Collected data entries
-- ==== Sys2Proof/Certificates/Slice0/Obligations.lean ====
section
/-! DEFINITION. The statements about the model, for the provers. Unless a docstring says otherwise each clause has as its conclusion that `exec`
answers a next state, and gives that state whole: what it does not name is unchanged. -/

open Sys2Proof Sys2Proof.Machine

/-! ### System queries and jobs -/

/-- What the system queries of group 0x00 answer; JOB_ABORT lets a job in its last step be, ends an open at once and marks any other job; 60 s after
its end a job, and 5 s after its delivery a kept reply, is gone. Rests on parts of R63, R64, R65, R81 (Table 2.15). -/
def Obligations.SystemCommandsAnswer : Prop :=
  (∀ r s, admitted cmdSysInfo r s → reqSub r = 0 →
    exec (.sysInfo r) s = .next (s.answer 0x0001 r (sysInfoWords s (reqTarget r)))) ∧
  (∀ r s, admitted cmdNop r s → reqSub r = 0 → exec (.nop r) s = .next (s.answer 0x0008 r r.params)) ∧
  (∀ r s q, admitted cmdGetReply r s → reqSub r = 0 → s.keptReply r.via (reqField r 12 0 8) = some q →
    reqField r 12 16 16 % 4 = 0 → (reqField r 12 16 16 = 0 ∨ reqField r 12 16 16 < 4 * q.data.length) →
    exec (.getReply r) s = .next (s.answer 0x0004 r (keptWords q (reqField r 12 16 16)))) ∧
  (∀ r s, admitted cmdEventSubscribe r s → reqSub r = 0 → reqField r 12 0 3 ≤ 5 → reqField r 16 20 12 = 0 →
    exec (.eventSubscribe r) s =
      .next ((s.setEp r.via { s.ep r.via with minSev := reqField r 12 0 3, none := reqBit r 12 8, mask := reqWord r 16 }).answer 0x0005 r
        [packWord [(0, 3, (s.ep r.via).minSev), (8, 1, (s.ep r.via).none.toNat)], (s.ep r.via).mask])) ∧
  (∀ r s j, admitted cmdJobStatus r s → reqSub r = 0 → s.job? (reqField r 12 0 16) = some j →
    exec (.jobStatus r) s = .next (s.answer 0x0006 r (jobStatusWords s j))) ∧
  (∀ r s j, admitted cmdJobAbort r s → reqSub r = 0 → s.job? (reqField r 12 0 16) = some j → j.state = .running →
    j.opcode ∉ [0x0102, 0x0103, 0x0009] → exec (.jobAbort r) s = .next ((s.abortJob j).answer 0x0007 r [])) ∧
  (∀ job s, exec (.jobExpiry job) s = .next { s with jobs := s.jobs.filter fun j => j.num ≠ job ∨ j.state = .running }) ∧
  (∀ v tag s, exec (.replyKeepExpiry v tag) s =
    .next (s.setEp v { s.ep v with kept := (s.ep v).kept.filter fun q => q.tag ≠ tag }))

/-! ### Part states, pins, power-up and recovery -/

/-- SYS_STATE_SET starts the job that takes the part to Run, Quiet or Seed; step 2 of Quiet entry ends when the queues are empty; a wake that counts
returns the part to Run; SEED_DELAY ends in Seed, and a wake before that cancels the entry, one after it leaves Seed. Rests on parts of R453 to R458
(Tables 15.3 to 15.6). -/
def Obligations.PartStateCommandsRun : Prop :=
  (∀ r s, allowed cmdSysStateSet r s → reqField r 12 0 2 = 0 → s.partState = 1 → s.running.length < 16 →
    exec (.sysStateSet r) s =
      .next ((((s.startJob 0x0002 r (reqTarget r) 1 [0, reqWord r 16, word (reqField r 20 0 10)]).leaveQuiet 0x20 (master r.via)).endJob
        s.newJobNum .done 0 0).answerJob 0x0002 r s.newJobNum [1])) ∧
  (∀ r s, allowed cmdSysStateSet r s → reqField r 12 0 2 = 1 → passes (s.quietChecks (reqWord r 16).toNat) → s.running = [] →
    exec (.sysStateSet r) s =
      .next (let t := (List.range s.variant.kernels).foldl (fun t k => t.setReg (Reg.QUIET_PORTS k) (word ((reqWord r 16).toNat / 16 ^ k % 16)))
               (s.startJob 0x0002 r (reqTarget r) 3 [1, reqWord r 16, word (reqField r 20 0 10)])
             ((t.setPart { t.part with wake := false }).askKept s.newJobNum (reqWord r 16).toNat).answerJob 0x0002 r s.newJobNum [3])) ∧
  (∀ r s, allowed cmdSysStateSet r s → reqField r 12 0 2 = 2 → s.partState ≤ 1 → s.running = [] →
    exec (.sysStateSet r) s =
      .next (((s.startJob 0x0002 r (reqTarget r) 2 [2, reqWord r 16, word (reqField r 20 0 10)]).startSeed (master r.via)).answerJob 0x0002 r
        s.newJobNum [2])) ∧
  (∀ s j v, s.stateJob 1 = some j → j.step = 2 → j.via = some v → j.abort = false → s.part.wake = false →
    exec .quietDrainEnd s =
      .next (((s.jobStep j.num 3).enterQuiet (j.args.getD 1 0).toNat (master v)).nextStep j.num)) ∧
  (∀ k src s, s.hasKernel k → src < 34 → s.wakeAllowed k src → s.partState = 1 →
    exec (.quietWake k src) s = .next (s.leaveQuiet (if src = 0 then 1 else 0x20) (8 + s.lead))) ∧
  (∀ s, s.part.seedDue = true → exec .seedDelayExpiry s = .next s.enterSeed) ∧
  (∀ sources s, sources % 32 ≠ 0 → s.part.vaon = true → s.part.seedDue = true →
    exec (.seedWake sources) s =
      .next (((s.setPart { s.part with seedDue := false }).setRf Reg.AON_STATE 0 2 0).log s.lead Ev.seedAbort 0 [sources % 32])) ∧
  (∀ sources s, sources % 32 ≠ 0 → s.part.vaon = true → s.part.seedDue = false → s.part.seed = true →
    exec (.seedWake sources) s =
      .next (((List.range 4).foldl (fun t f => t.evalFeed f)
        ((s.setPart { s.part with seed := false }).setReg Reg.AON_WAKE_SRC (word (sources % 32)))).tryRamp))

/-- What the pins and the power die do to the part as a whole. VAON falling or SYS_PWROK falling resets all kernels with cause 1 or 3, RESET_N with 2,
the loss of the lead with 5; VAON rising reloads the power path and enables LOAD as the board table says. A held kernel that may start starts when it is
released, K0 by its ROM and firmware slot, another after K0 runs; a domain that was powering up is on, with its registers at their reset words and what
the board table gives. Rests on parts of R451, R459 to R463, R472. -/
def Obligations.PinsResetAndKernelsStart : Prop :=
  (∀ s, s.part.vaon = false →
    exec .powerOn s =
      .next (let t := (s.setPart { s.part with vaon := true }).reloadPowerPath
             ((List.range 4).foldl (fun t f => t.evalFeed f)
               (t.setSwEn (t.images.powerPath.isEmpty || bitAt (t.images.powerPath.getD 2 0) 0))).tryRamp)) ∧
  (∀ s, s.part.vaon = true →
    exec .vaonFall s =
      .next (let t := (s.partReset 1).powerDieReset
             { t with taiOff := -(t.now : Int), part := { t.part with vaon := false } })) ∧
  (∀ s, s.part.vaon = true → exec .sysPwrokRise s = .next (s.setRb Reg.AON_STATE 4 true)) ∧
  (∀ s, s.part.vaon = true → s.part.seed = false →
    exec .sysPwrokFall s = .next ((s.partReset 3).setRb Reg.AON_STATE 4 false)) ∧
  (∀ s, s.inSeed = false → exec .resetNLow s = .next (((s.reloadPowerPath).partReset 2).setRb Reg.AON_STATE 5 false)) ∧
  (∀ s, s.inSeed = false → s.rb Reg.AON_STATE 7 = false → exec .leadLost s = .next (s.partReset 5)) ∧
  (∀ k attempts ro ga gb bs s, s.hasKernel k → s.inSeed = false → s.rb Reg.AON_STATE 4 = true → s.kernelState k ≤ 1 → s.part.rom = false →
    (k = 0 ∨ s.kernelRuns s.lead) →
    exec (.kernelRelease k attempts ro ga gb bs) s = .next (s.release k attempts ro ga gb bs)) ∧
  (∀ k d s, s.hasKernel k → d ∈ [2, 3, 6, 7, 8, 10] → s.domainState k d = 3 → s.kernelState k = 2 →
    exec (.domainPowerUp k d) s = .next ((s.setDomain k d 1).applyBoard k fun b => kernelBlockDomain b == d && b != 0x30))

▶ [Assignment]
Set down, exactly as they appear above, all lines from the one that has "j.opcode ∉ [0x0102, 0x0103, 0x0009]" down to the one that has "wake that counts", including those two and no others.

▶ [Written reply]
    j.opcode ∉ [0x0102, 0x0103, 0x0009] → exec (.jobAbort r) s = .next ((s.abortJob j).answer 0x0007 r [])) ∧
  (∀ job s, exec (.jobExpiry job) s = .next { s with jobs := s.jobs.filter fun j => j.num ≠ job ∨ j.state = .running }) ∧
  (∀ v tag s, exec (.replyKeepExpiry v tag) s =
    .next (s.setEp v { s.ep v with kept := (s.ep v).kept.filter fun q => q.tag ≠ tag }))

/-! ### Part states, pins, power-up and recovery -/

/-- SYS_STATE_SET starts the job that takes the part to Run, Quiet or Seed; step 2 of Quiet entry ends when the queues are empty; a wake that counts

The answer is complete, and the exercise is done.